### Your task
Copy, word for word, the lines of the entries below between the one with "becomes STALE and" and the one with "raises the poll", inclusive, and leave out everything else.

START Data extract

-- ==== Sys2Proof/Certificates/Slice0/Obligations.lean ====
section
/-! DEFINITION. The statements for the provers. Each docstring says which words of the manual it
formalises. -/

open Sys2Proof Sys2Proof.Machine

/-! ### The machine -/

/-- 95_what_each_step_holds.md: each row is one step, whole. The queue and the idling are the task's and the
model's (log 2). -/
def Obligations.StepTakesTheFrontCommand : Prop :=
  ∀ (s : State) (c : Instr) (rest : List Instr),
    (s.pending = c :: rest → step s = exec c { s with pending := rest }) ∧
    (s.pending = [] → step s = .next s)

/-- Every command answers a next state and leaves the queue alone; the straps change at a power-on only, and
to the levels it samples (R190). The queue is the model's (log 2). -/
def Obligations.CommandsCompleteAndKeepQueueAndStraps : Prop :=
  ∀ (c : Instr) (s : State), ∃ t, exec c s = .next t ∧ t.pending = s.pending ∧
    match c with
    | .powerOnReset v => t.straps = v ∧ t.ownAddress.toNat = 200 + v.toNat
    | _ => t.straps = s.straps

/-! ### Time and points (chapter 2) -/

/-- R22: the plant clock counts seconds in 32 bits. Past its top the value is the model's free value (log
3), whatever it is. -/
def Obligations.PlantClockCountsSeconds : Prop :=
  ∀ (s : State),
    (s.plantClock < 4294967295 →
      exec .plantClockIncrement s = .next { s with plantClock := s.plantClock + 1 }) ∧
    (4294967295 ≤ s.plantClock → ∃ v : BitVec 32,
      exec .plantClockIncrement s = .next { s with plantClock := v.toNat, freeCount := s.freeCount + 1 })

/-- R27, R22, R29: an entry whose age expiry, its age base plus max_age plus 1, the clock has reached
becomes STALE and keeps all else; before that an expiry changes nothing. At its due time the poll timer
raises the poll need and stops; a stopped timer does nothing. That a command for an expiry that does not
stand changes nothing, and that the times have no upper bound, are the model's choices (logs 9, 26). -/
def Obligations.PointTimersExpire : Prop :=
  ∀ (s : State) (i : Fin 96) (e : PointEntry), s.points[i.val]? = some (some e) →
    (e.rt.ageBase + e.cfg.maxAge + 1 ≤ s.plantClock →
      exec (.pointAgeExpiry i) s = .next { s with
        points := s.points.set i.val (some { e with rt := { e.rt with state := .stale } }) }) ∧
    (s.plantClock < e.rt.ageBase + e.cfg.maxAge + 1 → exec (.pointAgeExpiry i) s = .next s) ∧
    (∀ due, e.rt.pollDue = some due → due ≤ s.plantClock →
      exec (.pollTimerExpiry i) s = .next { s with
        points := s.points.set i.val (some { e with rt := { e.rt with pollNeed := true, pollDue := none } }) }) ∧
    (e.rt.pollDue = none → exec (.pollTimerExpiry i) s = .next s)

/-- R25, R26, R30: an item with status 0 and a value of -5000 to 6000 makes its entry VALID with that value;
any other makes it FAULT, its last value kept. Either stores the status and the time, moves the age base,
clears the poll need and starts the poll timer of an entry with polling. The configuration stays. That the
due time has no upper bound is the model's choice (log 26). -/
def Obligations.ReportItemMakesValidOrFault : Prop :=
  ∀ (e : PointEntry) (clock : Nat) (status : Byte) (value : Int),
    (status = 0 ∧ -5000 ≤ value ∧ value ≤ 6000 →
      (e.takeItem clock status value).rt =
        { e.rt with state := .valid, lastValue := some value, lastStatus := some 0, lastSample := some clock,
                    ageBase := clock, pollNeed := false,
                    pollDue := if e.cfg.pollInterval = 0 then none else some (clock + e.cfg.pollInterval) }) ∧
    (status ≠ 0 ∨ value < -5000 ∨ 6000 < value →
      (e.takeItem clock status value).rt =
        { e.rt with state := .fault, lastStatus := some status, lastSample := some clock,
                    ageBase := clock, pollNeed := false,
                    pollDue := if e.cfg.pollInterval = 0 then none else some (clock + e.cfg.pollInterval) }) ∧
    (e.takeItem clock status value).cfg = e.cfg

END Data extract

### Answer box
becomes STALE and keeps all else; before that an expiry changes nothing. At its due time the poll timer
raises the poll need and stops; a stopped timer does nothing. That a command for an expiry that does not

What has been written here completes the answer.